• WHAT THE EXERCISE ASKS:
Within the records below is a range that opens at the line with "h11; cases s.priv <;> rfl" and closes at the line with "to S-mode is". Return that range word for word, both ends included, and only that range.

--- RECORDS SHOWN Enclosed Below ---

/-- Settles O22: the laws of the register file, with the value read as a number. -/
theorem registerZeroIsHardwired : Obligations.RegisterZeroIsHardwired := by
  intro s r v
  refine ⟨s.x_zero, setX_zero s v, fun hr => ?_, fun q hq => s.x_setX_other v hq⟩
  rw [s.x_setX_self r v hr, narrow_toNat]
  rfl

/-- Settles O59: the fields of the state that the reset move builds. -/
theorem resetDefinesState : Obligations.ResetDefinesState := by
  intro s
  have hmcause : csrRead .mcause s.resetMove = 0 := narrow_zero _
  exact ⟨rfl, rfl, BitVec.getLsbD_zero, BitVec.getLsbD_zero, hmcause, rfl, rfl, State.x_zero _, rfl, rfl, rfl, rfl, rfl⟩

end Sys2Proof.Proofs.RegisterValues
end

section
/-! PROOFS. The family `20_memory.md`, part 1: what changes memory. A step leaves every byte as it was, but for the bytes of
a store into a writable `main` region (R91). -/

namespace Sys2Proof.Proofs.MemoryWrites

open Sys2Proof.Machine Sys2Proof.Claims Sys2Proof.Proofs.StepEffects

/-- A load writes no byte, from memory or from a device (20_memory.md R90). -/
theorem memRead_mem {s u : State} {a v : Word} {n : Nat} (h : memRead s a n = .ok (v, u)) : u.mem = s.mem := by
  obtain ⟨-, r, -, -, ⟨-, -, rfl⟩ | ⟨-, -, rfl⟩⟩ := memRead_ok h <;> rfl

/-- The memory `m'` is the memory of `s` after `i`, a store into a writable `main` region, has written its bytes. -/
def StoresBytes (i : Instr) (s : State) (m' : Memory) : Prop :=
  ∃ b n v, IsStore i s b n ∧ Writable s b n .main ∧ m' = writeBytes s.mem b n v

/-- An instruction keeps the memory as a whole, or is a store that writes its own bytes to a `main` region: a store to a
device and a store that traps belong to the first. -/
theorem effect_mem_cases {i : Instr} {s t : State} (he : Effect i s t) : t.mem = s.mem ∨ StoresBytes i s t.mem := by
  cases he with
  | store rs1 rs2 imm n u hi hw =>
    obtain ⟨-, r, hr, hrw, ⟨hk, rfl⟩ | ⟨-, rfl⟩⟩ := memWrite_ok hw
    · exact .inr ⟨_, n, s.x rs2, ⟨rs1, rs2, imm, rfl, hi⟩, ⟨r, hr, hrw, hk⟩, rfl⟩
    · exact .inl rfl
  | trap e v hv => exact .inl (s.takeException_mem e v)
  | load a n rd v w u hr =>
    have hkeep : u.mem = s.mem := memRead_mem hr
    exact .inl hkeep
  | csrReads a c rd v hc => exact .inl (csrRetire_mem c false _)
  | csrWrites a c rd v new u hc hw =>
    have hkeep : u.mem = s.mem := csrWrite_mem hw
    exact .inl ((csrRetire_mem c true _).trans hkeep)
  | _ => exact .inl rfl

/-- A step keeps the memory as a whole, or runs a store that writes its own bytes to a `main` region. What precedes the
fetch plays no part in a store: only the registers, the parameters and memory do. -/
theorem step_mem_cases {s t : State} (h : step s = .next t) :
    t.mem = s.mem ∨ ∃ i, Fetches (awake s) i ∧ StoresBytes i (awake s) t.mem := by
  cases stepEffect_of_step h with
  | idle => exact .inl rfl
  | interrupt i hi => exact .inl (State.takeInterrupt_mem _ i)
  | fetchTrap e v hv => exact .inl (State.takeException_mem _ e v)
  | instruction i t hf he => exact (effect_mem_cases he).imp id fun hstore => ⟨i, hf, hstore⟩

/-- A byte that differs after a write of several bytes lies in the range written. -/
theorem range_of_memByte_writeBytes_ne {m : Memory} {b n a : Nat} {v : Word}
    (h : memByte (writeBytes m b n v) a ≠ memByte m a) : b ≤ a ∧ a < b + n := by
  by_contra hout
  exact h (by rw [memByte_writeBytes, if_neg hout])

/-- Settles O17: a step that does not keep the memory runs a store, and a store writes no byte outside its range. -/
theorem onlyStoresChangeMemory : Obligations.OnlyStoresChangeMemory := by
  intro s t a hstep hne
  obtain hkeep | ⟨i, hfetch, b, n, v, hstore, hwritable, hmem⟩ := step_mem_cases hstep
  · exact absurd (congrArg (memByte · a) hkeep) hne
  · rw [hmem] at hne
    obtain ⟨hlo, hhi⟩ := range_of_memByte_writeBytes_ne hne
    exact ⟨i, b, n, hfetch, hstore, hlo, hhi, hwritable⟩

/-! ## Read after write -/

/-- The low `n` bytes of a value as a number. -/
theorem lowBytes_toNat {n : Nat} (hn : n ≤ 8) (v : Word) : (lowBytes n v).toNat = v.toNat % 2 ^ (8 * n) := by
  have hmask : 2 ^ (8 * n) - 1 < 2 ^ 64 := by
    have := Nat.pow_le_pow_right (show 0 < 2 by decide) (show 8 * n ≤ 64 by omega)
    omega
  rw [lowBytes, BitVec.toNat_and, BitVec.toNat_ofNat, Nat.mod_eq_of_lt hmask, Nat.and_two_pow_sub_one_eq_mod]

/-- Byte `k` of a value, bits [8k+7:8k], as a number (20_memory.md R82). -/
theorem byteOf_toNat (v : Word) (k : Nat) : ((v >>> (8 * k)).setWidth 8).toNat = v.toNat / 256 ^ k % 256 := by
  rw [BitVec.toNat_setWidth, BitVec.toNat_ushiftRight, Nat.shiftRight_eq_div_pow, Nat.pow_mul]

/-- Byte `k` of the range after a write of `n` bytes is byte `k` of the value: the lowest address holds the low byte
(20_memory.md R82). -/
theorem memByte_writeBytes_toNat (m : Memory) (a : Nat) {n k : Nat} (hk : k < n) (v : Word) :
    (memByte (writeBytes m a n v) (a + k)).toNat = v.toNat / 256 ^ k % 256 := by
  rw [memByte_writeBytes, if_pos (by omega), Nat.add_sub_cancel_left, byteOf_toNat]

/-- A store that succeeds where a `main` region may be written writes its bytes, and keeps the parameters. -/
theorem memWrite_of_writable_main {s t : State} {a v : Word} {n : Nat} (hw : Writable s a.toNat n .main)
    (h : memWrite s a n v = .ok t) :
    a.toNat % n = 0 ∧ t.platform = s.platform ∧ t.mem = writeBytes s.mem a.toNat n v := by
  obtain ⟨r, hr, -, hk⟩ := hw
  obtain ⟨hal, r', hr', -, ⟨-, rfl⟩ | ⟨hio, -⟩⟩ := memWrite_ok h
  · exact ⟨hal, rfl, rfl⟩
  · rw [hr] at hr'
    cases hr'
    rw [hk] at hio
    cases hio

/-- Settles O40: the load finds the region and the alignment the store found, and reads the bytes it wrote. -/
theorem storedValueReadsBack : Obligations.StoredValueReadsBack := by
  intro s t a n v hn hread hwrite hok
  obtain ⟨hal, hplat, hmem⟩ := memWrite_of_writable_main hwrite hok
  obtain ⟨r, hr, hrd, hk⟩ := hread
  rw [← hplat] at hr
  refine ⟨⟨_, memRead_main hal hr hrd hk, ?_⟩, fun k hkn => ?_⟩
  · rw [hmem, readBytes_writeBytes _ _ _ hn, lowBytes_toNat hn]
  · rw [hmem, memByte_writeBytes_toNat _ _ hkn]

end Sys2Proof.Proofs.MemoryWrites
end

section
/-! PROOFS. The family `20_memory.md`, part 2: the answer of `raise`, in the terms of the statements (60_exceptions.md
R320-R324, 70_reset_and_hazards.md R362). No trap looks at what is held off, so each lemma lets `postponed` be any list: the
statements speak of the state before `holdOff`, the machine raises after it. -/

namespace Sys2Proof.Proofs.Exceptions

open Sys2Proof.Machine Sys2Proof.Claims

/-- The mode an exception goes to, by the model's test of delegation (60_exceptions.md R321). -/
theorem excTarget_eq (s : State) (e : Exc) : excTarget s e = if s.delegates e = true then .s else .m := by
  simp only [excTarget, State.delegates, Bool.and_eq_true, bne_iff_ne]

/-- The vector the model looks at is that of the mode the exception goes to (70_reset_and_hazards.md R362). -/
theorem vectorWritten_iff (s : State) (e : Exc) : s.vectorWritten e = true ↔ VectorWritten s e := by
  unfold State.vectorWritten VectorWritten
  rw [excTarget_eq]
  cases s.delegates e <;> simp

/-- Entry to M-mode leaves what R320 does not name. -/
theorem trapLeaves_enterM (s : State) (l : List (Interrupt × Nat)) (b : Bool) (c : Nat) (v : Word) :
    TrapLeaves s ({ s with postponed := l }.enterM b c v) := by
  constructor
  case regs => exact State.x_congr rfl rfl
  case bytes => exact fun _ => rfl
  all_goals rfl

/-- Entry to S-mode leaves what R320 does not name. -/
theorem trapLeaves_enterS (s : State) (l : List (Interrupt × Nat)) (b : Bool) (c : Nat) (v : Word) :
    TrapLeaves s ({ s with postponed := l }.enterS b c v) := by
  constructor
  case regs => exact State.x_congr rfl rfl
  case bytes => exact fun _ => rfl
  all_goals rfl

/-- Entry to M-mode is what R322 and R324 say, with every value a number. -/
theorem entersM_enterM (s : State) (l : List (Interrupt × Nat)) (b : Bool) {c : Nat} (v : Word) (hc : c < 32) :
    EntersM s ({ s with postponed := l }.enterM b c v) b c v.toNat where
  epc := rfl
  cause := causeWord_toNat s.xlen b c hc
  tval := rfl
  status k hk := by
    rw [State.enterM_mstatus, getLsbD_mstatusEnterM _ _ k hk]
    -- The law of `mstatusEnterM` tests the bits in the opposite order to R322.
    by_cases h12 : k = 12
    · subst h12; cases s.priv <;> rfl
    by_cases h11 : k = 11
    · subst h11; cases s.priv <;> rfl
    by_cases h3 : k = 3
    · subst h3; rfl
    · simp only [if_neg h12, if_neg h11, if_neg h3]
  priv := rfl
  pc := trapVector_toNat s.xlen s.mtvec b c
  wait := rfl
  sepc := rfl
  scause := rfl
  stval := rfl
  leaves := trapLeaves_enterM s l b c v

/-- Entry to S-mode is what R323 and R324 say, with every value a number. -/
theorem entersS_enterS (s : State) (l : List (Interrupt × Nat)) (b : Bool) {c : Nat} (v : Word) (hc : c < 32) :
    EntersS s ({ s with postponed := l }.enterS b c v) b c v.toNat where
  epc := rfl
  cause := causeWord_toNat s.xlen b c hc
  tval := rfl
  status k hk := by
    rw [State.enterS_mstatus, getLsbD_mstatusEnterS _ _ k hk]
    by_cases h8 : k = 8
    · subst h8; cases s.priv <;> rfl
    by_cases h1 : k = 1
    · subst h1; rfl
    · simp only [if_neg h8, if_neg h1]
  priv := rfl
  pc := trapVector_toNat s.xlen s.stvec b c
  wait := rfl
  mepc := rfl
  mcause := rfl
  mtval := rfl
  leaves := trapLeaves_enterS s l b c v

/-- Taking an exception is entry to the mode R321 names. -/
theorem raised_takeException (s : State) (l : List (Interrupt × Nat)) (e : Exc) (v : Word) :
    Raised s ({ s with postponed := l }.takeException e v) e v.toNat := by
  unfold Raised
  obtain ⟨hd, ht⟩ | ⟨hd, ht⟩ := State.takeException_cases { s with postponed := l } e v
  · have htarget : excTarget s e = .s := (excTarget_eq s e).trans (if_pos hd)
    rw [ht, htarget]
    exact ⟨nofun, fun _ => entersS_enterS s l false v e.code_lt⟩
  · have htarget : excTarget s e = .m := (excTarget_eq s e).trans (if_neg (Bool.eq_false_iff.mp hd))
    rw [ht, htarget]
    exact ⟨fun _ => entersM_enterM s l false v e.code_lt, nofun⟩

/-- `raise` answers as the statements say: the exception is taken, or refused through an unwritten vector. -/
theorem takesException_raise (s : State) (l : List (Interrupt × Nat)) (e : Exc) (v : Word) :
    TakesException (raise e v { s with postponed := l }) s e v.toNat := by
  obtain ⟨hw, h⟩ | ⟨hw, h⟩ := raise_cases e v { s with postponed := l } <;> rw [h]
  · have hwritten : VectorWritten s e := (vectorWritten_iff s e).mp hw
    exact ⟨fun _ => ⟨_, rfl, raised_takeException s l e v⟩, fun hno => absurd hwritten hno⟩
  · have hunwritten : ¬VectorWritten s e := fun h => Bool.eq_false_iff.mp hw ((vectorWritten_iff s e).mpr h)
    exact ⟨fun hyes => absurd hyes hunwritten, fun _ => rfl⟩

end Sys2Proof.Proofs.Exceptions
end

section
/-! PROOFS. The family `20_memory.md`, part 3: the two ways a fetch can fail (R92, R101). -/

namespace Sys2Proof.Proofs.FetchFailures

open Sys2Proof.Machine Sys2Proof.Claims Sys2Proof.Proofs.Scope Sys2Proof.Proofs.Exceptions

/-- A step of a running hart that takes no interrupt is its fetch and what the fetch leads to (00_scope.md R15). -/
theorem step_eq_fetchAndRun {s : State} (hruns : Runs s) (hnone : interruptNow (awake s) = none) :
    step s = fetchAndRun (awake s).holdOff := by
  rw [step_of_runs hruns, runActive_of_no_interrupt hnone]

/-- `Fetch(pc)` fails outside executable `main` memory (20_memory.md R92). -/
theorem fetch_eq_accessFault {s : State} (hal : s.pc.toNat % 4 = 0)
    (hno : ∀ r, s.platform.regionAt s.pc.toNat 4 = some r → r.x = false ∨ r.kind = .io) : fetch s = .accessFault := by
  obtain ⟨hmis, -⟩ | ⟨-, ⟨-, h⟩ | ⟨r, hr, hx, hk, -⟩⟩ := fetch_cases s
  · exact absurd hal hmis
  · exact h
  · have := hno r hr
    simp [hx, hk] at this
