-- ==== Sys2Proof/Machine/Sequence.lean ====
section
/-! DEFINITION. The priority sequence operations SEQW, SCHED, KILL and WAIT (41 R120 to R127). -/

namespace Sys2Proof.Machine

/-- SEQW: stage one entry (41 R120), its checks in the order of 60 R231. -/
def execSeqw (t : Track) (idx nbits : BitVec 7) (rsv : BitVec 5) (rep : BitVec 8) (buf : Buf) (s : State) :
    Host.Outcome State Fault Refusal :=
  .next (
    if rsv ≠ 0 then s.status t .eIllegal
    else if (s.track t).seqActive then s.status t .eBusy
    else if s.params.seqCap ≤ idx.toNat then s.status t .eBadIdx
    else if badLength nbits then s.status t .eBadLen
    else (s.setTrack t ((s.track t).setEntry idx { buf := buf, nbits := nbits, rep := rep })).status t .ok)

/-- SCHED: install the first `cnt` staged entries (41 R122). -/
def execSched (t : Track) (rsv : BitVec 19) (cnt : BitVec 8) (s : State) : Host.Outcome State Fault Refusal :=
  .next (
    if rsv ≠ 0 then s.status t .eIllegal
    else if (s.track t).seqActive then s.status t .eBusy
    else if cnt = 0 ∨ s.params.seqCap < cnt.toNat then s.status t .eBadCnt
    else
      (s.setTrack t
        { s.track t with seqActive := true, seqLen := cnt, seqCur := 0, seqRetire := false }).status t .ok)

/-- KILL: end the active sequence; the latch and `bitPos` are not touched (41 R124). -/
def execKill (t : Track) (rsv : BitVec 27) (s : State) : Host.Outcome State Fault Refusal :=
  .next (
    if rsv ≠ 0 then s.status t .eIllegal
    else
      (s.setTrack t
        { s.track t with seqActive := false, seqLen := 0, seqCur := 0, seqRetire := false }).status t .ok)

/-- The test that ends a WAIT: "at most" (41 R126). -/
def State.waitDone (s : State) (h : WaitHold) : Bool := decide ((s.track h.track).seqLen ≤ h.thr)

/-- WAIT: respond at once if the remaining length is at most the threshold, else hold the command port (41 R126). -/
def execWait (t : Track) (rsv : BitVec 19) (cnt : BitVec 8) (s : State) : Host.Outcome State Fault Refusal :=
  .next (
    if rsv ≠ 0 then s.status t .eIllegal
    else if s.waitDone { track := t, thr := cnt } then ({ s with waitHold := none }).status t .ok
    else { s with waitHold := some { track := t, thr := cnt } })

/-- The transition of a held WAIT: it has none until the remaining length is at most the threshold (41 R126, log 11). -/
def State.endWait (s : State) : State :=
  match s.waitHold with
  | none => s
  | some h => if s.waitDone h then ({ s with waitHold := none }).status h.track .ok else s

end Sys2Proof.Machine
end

--- End of Enclosed RECORDS SHOWN ---

• SOLUTION TO THIS TASK:
    · subst h11; cases s.priv <;> rfl
    by_cases h3 : k = 3
    · subst h3; rfl
    · simp only [if_neg h12, if_neg h11, if_neg h3]
  priv := rfl
  pc := trapVector_toNat s.xlen s.mtvec b c
  wait := rfl
  sepc := rfl
  scause := rfl
  stval := rfl
  leaves := trapLeaves_enterM s l b c v

/-- Entry to S-mode is what R323 and R324 say, with every value a number. -/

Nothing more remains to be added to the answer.